AI has inflated the egos of my non-engineer, male colleagues
Management has started giving software development projects to employees who are not engineers and have 0 computer science or even programming experience. How will they complete these projects? Vibe coding!
In the beginning, I saw them struggling a lot. They didn't even know what to prompt the LLM, let alone how to evaluate its output. I saw horrific security risks. Repos were absolute swamp messes. They inevitably consisted of two branches, one called main and the other some cryptic string that had numbers in it. The cryptically-named branch had countless commits, each co-authored by Claude, each containing 50+ changes spanning the entire code base.
I decided to pour myself into conveying the fundamentals of software development to my colleagues. I thought it was unfair they'd been given software development tasks with 0 knowledge of the field. I balked at the specter of technical debt and security gaps looming before our entire team. I've spent hours laying out best practices and giving tips, holding the hands of my colleagues as they wade through their projects. I'm the only engineer who has volunteered and spent time doing this, and I'm also the only woman on the entire team.
The result is predictable. I should have known.
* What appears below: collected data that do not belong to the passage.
-- ==== Sys2Proof/Safety.lean ====
section
/-! DEFINITION. What the statements about the part are said in: frames by block, requests taken and answered, and the
invariants of a run. -/

namespace Sys2Proof.Machine

/-! ### Frames -/

/-- The blocks of the state, with its clock and its counter of free values. -/
inductive Block where
  | clock
  | choices
  | spt
  | fsm
  | fcl
  | mtc
  | vau
  | dpt
  | srs
  | mac
  | tks
  | ssd
  | jev
  | mgt
deriving DecidableEq, Repr

/-- The block is the same in both states. -/
def Block.same (b : Block) (s t : State) : Prop :=
  match b with
  | .clock => t.clock = s.clock
  | .choices => t.choices = s.choices
  | .spt => t.spt = s.spt
  | .fsm => t.fsm = s.fsm
  | .fcl => t.fcl = s.fcl
  | .mtc => t.mtc = s.mtc
  | .vau => t.vau = s.vau
  | .dpt => t.dpt = s.dpt
  | .srs => t.srs = s.srs
  | .mac => t.mac = s.mac
  | .tks => t.tks = s.tks
  | .ssd => t.ssd = s.ssd
  | .jev => t.jev = s.jev
  | .mgt => t.mgt = s.mgt

/-- From `s` to `t` nothing changes outside the blocks of `l`; the queue of waiting commands does not change. -/
def OnlyBlocks (l : List Block) (s t : State) : Prop := t.pending = s.pending ∧ ∀ b, b ∉ l → b.same s t

/-! ### Requests (R6, R8, R172) -/

/-- The frame `f` at the head of the site receive buffer, ahead of `rest`, is a management request that can be taken:
no soft reset waits, a place is free, and a contested place is the request's turn (when a place is contested is the
model's reading, log 6). -/
def Takes (s : State) (f : Frame) (rest : List Frame) : Prop :=
  s.mgt.softReset = none ∧ s.spt.rx = f :: rest ∧ frameDest f = 0 ∧ frameKind f = 0x20 ∧ s.spt.tx.length < 16 ∧
    (s.jev.queue = [] ∨ s.spt.tx.length ≠ 15 ∨ s.spt.lastContested = .event)

/-- The request in `f` has this access type, object number, index and parameters (section 12.4). -/
def Asks (f : Frame) (access object : Byte) (index : Nat) (params : List Byte) : Prop :=
  index < 65536 ∧ ∃ echo, framePayload f = [access, object] ++ beBytes 2 index ++ [echo] ++ params

/-- The request in `f` has left the buffer and is answered at the tail of the site transmit queue: the response goes
to its source and carries its access type, object, index and echo byte, a status and data (R172). Which claims are
recorded as contested ones is the model's reading (log 6). -/
def Answered (s t : State) (f : Frame) (rest : List Frame) (status : Byte) (data : List Byte) : Prop :=
  t.spt.rx = rest ∧
    t.spt.tx = s.spt.tx ++ [makeFrame (frameSource f) 0x21 ((framePayload f).take 5 ++ [status] ++ data)] ∧
    t.spt.counters = s.spt.counters ∧
    t.spt.lastContested = if s.jev.queue ≠ [] ∧ s.spt.tx.length = 15 then .management else s.spt.lastContested

/-- A request with this access type, object number, index and parameters can be taken now. -/
def Requested (s : State) (f : Frame) (rest : List Frame) (access object : Byte) (index : Nat) (params : List Byte) :
    Prop :=
  Takes s f rest ∧ Asks f access object index params

/-- The command runs and answers the request in `f` with this status and data, nothing changes outside the site port
and the blocks of `l`, and the state that follows has the property `P`. -/
def Serves (c : Instr) (s : State) (f : Frame) (rest : List Frame) (status : Byte) (data : List Byte)
    (l : List Block) (P : State → Prop) : Prop :=
  ∃ t, exec c s = .next t ∧ Answered s t f rest status data ∧ OnlyBlocks (.spt :: l) s t ∧ P t

/-- A step of a run as a request carries it: point, target and pause-after (section 6.1, R185). -/
def stepFields (x : Fin 8 × Nat × Bool) : List Byte := [byte x.1.val] ++ beBytes 4 x.2.1 ++ flagByte x.2.2

/-- The step as it is loaded: result PENDING, nothing delivered (R100). -/
def loadedStep (x : Fin 8 × Nat × Bool) : RunStep :=
  { point := x.1, target := x.2.1, pauseAfter := x.2.2, result := .pending, delivered := 0 }

/-- Steps within the bounds of a request: targets of 1 to 4,000,000,000 cL (section 6.1). -/
def StepsInRange (l : List (Fin 8 × Nat × Bool)) : Prop := ∀ x ∈ l, 1 ≤ x.2.1 ∧ x.2.1 ≤ 4000000000

/-- A segment of a classifier entry meets a frame: it lies within the frame, and each frame byte masked equals the
value byte (R13). -/
def Segment.meets (x : Segment) (f : Frame) : Prop :=
  x.offset + x.mask.length ≤ f.length ∧
    ∀ i, i < x.mask.length → f.getD (x.offset + i) 0 &&& x.mask.getD i 0 = x.value.getD i 0

/-! ### Role records and authorisations (R14, R77 to R83) -/

/-- The frame held, on its way from one station to another, carries the bytes `b` at the role base of a winning entry
that acts on `role`, and more may follow them. It is heard during a loan, or as a reply to POLL with more of its burst
to come. No lockout waits to be reported and no sump is stale, so that the frame, as fresh data of its station, changes
no cause. -/
def Hands (s : State) (f : Frame) (role : Role) (b : List Byte) : Prop :=
  (∃ h, s.fsm.hold = some h ∧ h.frame = f ∧
    (s.fsm.loan = .lent ∨
      (s.fsm.loan = .master ∧ s.fsm.lrq = false ∧ h.inWindow = true ∧ frameKind f ≠ 0x12 ∧
        ∃ x, s.fsm.exchange = some (.poll x) ∧ x.station = frameSource f ∧ x.query = false ∧
          x.goodReplies + 1 < x.burst))) ∧
    frameSource f ≠ 0 ∧ frameDest f ≠ 0 ∧ s.tks.lockouts = [] ∧ (∀ k, (s.sump k).stale = false) ∧
    ∃ e rest, s.winner .fromField f = some e ∧ (e.disposition = .act ∨ e.disposition = .actPass) ∧
      e.role = some role ∧ (framePayload f).drop e.roleBase = b ++ rest

/-- The record in `f` is taken: the hold is free, and nothing changes outside the two ports and the blocks of `l`. -/
def HandedOn (s : State) (l : List Block) (P : State → Prop) : Prop :=
  ∃ t, exec .fieldFrameTaken s = .next t ∧ t.fsm.hold = none ∧ OnlyBlocks (.spt :: .fsm :: l) s t ∧ P t

/-- The journal has room for a further place: fewer than 256 are taken, and record numbers have not run out, nor had
before a line reset (R163, R171). -/
def JournalRoom (j : Jev) : Prop :=
  j.journal.length + j.reserved < 256 ∧ j.nextNumber + j.reserved ≤ 4294967295 ∧ j.spent = false

/-- The bounds of R79 that apply to a TAG or SITE authorisation by the account `a`, whose allowance entry is `e`, with
the preset carried. -/
def State.boundsFor (s : State) (k : PointConfig) (preset : Option Nat) (a : Account) (e : Allowance) :
    List (Nat × Governing) :=
  (preset.map (fun v => (v, Governing.preset))).toList ++
    (e.allowance.map (fun v => (v - e.used - e.committed, Governing.allowance))).toList ++
    [((s.cls a.cls).maxFill, Governing.classMax), ((s.tank k.tank).available, Governing.tank)] ++
    (if s.mgt.online then [] else [((s.cls a.cls).offlineCap, Governing.offlineCap)])

/-- An account of the tag has this property. -/
def State.tagged (s : State) (tag : Nat) (P : Account → Prop) : Prop :=
  ∃ slot a, s.account slot = some a ∧ a.tag = tag ∧ P a

/-- The checks of R77 in order, each with what makes it fail and its code, for a TAG or SITE authorisation that carries
no hour reading, at a point with the configuration `k`. -/
def State.checks (s : State) (p : Fin 8) (k : PointConfig) (tag : Nat) (preset : Option Nat) :
    List (Prop × AuthRefusal) :=
  let point := (s.point p).state
  let tank := (s.tank k.tank).state
  [(point = .uncommissioned, .notCommissioned), (point = .disabled, .pointDisabled), (point ≠ .idle, .busy),
    (s.ssd.level ≠ .normal, .bayShut), (¬JournalRoom s.jev, .journalFull),
    (¬s.tagged tag (fun _ => True), .unknownTag), (s.tagged tag (·.suspended = true), .accountSuspended),
    (s.tagged tag (2 ≤ ·.openCount), .accountBusy),
    (s.tagged tag (·.entryFor k.product = none), .productNotPermitted),
    (s.tagged tag (fun a => a.serviceLock = true ∧ (∃ m, s.product k.product = some m ∧ m.kind = .fuel) ∧
      ∃ v ∈ a.services, v.state = .overdue), .serviceOverdue),
    (s.tagged tag (·.hoursRequired = true), .hoursRequired),
    (tank = .lockedOut ∨ tank = .unset, .tankUnavailable),
    (s.tagged tag (fun a => ∃ e m, a.entryFor k.product = some e ∧ s.product k.product = some m ∧
      (leastBound (s.boundsFor k preset a e)).1 < m.minDispense), .limitTooSmall)]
As they started delivering and receiving praise for their "accomplishments", they started to act arrogant and secretive around me. Some of the ideas I shared with them, they would ask if they could try their hand at, and I excitedly said yes, that would be a great learning experience! They would then ask me for the exact specs, feed them into Cursor, get a working app, and turn around and present the app to the team to great applause. No mention of it being my idea. No mention of how I told them exactly what they would need and how they came to me 15+ times to make sure the LLM's output was correct. One of them even came to me after presenting my idea in a meeting and said bashfully, "That was your idea, right?" As if the guilt had gotten to him, but not enough to actually tell the others it was my idea.
The arrogance is baffling. I overheard one colleague telling another how he used to be impressed with a former employee, because that employee hand-coded some interfaces. He said, "Bruh I could vibe-code something way better-looking in like 5 minutes!" Silently I'm thinking to myself, Because you have no idea how it works. You literally don't even know the name of the stack the LLM used to create that. If you sat in front of a blank text editor and tried to code ANYTHING by hand, nothing would come out.
The secretive part is what really irks me, though. They still depend on me to deploy anything. I noticed it earlier this week: my colleagues started asking me vaguely about deployment, without saying what they want to deploy. It annoys the hell out of me. Just be upfront and say what you want.
They want to feel they 'built' something from start to finish. They don't want to have to hand things off to me. Mind you they're still coming to me for help throughout the actual building phase.
I noticed this secretiveness particularly because there's a larger project one of them has been vibe-coding that I assumed I would need to deploy once he was finished. I asked him earlier this week if he could send me his repo, and there was this weirdness in the air. He and the other colleague glanced at each other. Later, when I had headphones on, I heard them talking about how the one was going to deploy the project, just give him a few days.
In the end it was too complex for them and I had to take over anyway, but the whole atmosphere has really gotten to me. Even while deploying this project, I had to change a lot of the code because it was full of the dead-ends, loops, weird dependencies and bloat you can expect from a vibe-coded app. I asked the author if he had the API key his project needed, and he goes "Nope. Migrated it to this other API"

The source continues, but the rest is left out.